The study documents the ways the larger society "teeming with cynicism over authority, government, and almost all of life's institutional dimensions" stokes similar feelings among the young, saying in effect "responsibility to community is for chumps."

Nevertheless, Maeroff argues that the schools must struggle "to persuade teenagers of the merits of learning and to inculcate within them an appreciation of civic virtue." Much of the report deals with the needed restructuring of schools, but I emphasize its stress upon relating academic pursuits to the worlds that young people inhabit and connecting the content of the curriculum to real-life applications of knowledge and skills by requiring students to meet performance standards aligned with assessment of what is taught.

The report concludes that schools must do all they can to promote a sense of responsibility and to rebuild community. It advocates that high schools predicate their very existence on the same democratic and civil values to which the country supposedly pays fealty: "The future of the American experiment in democracy depends on the outcome, because nationhood will wither if anonymity and apathy continue to proliferate among the young." Thus, the report recommends that all high schools "advocate and model" a set of core values rebutting the misguided notion that high schools should straddle questions of values by remaining neutral. "There is no neutrality where virtue is at issue" when it comes to weapons, drugs, and violence. So the report recommends "nurturing a feeling for the common good" by requiring students to participate in service learning. 2 

There is, of course, scepticism in the educational profession and in the public about such "requirements" on the grounds that schools cannot do much or should not try to counteract the relentless intrusion of social problems into the classroom (Stephen O'Connor in a New York Times OpEd piece on March 26, 1996).
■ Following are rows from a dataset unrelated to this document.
-- ==== Sys2Proof/Machine/Csr.lean ====
section
/-!
DEFINITION. CSR space as a chamber reaches it (R19 to R23): its own window (R91, R122, R123, R177, R209, R349), its
context's cairns (R341), push windows (R329), granted compares (R364), its DEC window (R271) and its mailbox pair.
-/
namespace Sys2Proof.Machine

/-! ### Register values of a chamber window -/

/-- Is any STREAM of the array running, queued or held, or a sump addition outstanding (R91 busy)? -/
def arrBusy (ar : Arrays) (a : Nat) : Bool :=
  let x := Tab.get {} ar.arr a
  x.run.isSome || !x.fly.isEmpty || ar.aq.any (fun o => match o with | .stream p => bitAt p.amask a | _ => false)

/-- Does the array hold a STREAM stopped for an interrupt (R91 held)? -/
def arrHeld (ar : Arrays) (a : Nat) : Bool :=
  (match (Tab.get {} ar.arr a).run with | some r => r.held | none => false) ||
  ar.aq.any (fun o => match o with | .stream p => p.held && bitAt p.amask a | _ => false)

/-- One bit per array. -/
def arrBits (f : Nat → Bool) : Nat := b2n (f 0) + 2 * b2n (f 1) + 4 * b2n (f 2) + 8 * b2n (f 3)

/-- CHM_ARR_STAT (R91). -/
def arrStatWord (ar : Arrays) : Word :=
  mkWord [(arrBits (arrHeld ar), 16), (arrBits (arrBusy ar), 12), (ar.poison.toNat, 8), (ar.sat.toNat, 0)]

/-- CHM_ARR_CFG (R91). -/
def arrCfgWord (ar : Arrays) : Word :=
  mkWord [(ar.act.xref, 24), (b2n (ar.aq.contains .aswp), 17), (b2n ar.filling.isSome, 16), (ar.act.wfmt, 8), (b2n ar.asign, 4), (ar.mode, 0)]

/-- The STREAM an array shows: running or held, or held in the queue (R87, R91), with its next row. -/
def shownStream (ar : Arrays) (a : Nat) : Option (StreamOp × Nat) :=
  match (Tab.get {} ar.arr a).run with
  | some r => some (r.op, r.row)
  | none => ar.aq.findSome? fun o => match o with | .stream p => if p.held && bitAt p.amask a then some (p, 0) else none | _ => none

/-- CHM_STREAM_STATa (R91). -/
def streamStatWord (ar : Arrays) (a : Nat) : Word :=
  match shownStream ar a with
  | some (o, row) => mkWord [(o.rows, 16), (row, 0)]
  | none => 0

/-- CHM_STREAM_MODEa (R91). -/
def streamModeWord (ar : Arrays) (a : Nat) : Word :=
  match shownStream ar a with
  | some (o, _) => mkWord [(b2n o.asign, 16), (o.amask, 12), (o.slot, 8), (b2n o.final, 7), (b2n o.first, 6), (o.rskind, 4), (o.mode, 0)]
  | none => 0

/-- CHM_STAT.state (R123). Where several hold, the first of double fault, idle, halted, exception handler, interrupt handler shows (log
entry 44). -/
def chmStateCode (c : Core) : Nat :=
  if c.dbl then 5 else if !c.active then 0 else if c.halted then 4 else if c.xbank then 3 else if c.ibank then 2 else 1

/-- FLS_STAT.state (R177). -/
def flsStateCode (f : Fls) : Nat :=
  if f.faultPend then 4
  else match f.run with
    | some r => if !r.src1 && f.dl.isEmpty && !r.inIter && decide (r.n < r.count) then 2 else 1
    | none => match f.fq with
      | .move _ _ _ :: _ => 3
      | .run _ :: _ => 1
      | [] => 0

/-- Chains a siphon holds, the running one included (R191). -/
def siphQueued (q : Siphon) : Nat := q.queue.length + (if q.chain.isSome then 1 else 0)

/-- Is the siphon's next descriptor held by wfence while earlier ones are incomplete (R192)? -/
def siphWaits (q : Siphon) : Bool :=
  match q.chain with
  | some c => !c.pend.isEmpty && (match c.burst with | (_, d) :: _ => decide (tf d 0 25 25 = 1) | [] => c.ended)
  | none => false

/-- SIPH_STATs: the status word of SIPH.POLL (R136, R209). -/
def siphStatWord (q : Siphon) : DWord :=
  BitVec.ofNat 64 (2 ^ 32 * q.chains.toNat + 2 ^ 16 * q.desc.toNat + q.fkind * 2 ^ 8 + b2n q.fault * 2 ^ 7 +
    siphQueued q * 2 ^ 4 + (if siphQueued q = 0 then 0 else if siphWaits q then 2 else 1))

/-- Word w of a bit vector of sources. -/
def vicWord (v : BitVec 256) (w : Nat) : Word := BitVec.ofNat 32 (v.toNat / 2 ^ (32 * w))

/-- The active sources of a controller as bits. -/
def vicActive (v : Vic) : BitVec 256 := v.stack.foldl (fun b e => setBit b e.1 true) 0

/-- VIC_RUN (R349). -/
def vicRunWord (v : Vic) : Word :=
  match v.stack with
  | [] => mkWord [(0xFF, 0)]
  | (src, g) :: _ => mkWord [(1, 16), (src, 8), (g, 0)]

/-- A source's priority (R349, reset 0xFF). -/
def vicPrio (v : Vic) (n : Nat) : Nat := (Tab.get 0xFF#8 v.prio n).toNat

/-- 32-bit registers of an interrupt controller with nw words of sources (R349). -/
def vicRead (v : Vic) (nw off : Nat) : Option Word :=
  if off % 4 ≠ 0 then none
  else if off = 0 then some (w32 v.bp)
  else if off = 4 then some (vicRunWord v)
  else if off = 8 ∧ nw = 8 then some 0
  else if 0x20 ≤ off ∧ off < 0x20 + 4 * nw then some (vicWord v.pend ((off - 0x20) / 4))
  else if 0x40 ≤ off ∧ off < 0x40 + 4 * nw then some (vicWord v.pend ((off - 0x40) / 4))
  else if 0x60 ≤ off ∧ off < 0x60 + 4 * nw then some (vicWord v.en ((off - 0x60) / 4))
  else if 0x80 ≤ off ∧ off < 0x80 + 4 * nw then some (vicWord (vicActive v) ((off - 0x80) / 4))
  else if 0x100 ≤ off ∧ off < 0x100 + 128 * nw then some (w32 (vicPrio v ((off - 0x100) / 4)))
  else if 0x840 ≤ off ∧ off < 0x900 ∧ nw = 2 then
    let b := Tab.get {} v.bind ((off - 0x800) / 4)
    some (mkWord [(b2n b.valid, 31), (b.ctx, 16), (b.cairn, 0)])
  else none

/-- Replace word w of a bit vector of sources. -/
def setWord (v : BitVec 256) (w : Nat) (x : Word) : BitVec 256 :=
  (v &&& ~~~(BitVec.ofNat 256 (0xFFFFFFFF * 2 ^ (32 * w)))) ||| BitVec.ofNat 256 (x.toNat * 2 ^ (32 * w))

/-- A write to a 32-bit controller register other than VIC_EOI and VIC_BINDk (R349); none where it is not listed. -/
def vicWrite (v : Vic) (nw off : Nat) (x : Word) : Option Vic :=
  if off = 0 then some { v with bp := fld x.toNat 2 0 }
  else if off = 4 then some v
  else if 0x20 ≤ off ∧ off < 0x20 + 4 * nw then
    some { v with pend := v.pend &&& ~~~(BitVec.ofNat 256 (x.toNat * 2 ^ (32 * ((off - 0x20) / 4)))) }
  else if 0x40 ≤ off ∧ off < 0x40 + 4 * nw then
    some { v with pend := v.pend ||| BitVec.ofNat 256 (x.toNat * 2 ^ (32 * ((off - 0x40) / 4))) }
  else if 0x60 ≤ off ∧ off < 0x60 + 4 * nw then some { v with en := setWord v.en ((off - 0x60) / 4) x }
  else if 0x80 ≤ off ∧ off < 0x80 + 4 * nw then some v
  else if 0x100 ≤ off ∧ off < 0x100 + 128 * nw then
    some { v with prio := Tab.put 0xFF#8 v.prio ((off - 0x100) / 4) (BitVec.ofNat 8 x.toNat) }
  else none

/-- A write to VIC_BINDk (R348): a chamber's binding with valid = 1 names a cairn of its own context, or it is a bus error;
valid = 0 ends the binding; a Lantern write takes the cairn's owning context. -/
def vicBind (s : State) (who : Agent) (ph k : Nat) (x : Word) : WrRes :=
  let valid := x.getLsbD 31
  let n := fld x.toNat 15 0
  let put (ctx : Nat) : WrRes := .ok (updChm s ph fun c => { c with vic := { c.vic with bind := Tab.put {} c.vic.bind k { valid := valid, ctx := ctx, cairn := n } } })
  match who with
  | .chamber ch =>
    let own := (coreOf s ch.val).ctx
    if valid && (decide ((cairnOf s n).typ = 0) || decide ((cairnOf s n).ctx ≠ own)) then .bus s else put own
  | _ => put (cairnOf s n).ctx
Or that government has no business taking sides on matters of values. But I believe that the effort to solve this problem must be made on as many fronts as possible. I shall try to mention just a few. They range from moral philosophy to politics to parenthood.

"The Politics of Virtue"

One of the more popular demands for schools to combat the social ills that pervade the land is to teach moral values. The pleas for teaching virtue now range across the political and intellectual spectrum from conservative to centrist to liberal. At one extreme, activists of the Christian Coalition deplore the absence of traditional, religiously-based morality in the schools and demand school-wide prayer and the teaching of creationism in public schools. Many centrists and liberals argue for a more generalized "character education." President and Mrs. Clinton have dwelt on themes dealing with moral imperatives, access of students to free religious expression in public schools, community service, and school uniforms to help develop a sense of community.

Many of you will remember the story by Howard Fineman in Newsweek on "The Virtuecrats" (June 13, 1994) with its cover highlighting three not-too-complimentary drawings of William Bennett flanked by Lynn Cheney and Hillary Clinton. Since then, nearly all political candidates in the 1994 election, Democratic, Republican, and Independent, have been celebrating the importance of reasserting the values of moral virtue as a means of combating the social and personal ills that pervade the land. I have several thick file folders with clippings on this theme covering the past decade or so.

The pleas for virtue now ranging across the political and intellectual spectrum of views indicate that there is a great public yearning for answers to the prevailing view that the moral fibre of the nation is weakening. Among the calls for action are strengthening the traditional values associated with family, character, and trust in personal, sexual, economic, and social relationships. I will not venture to categorize the major players or their educational prescriptions for cure in the time I have. But demand for better character education has received great impetus across the country.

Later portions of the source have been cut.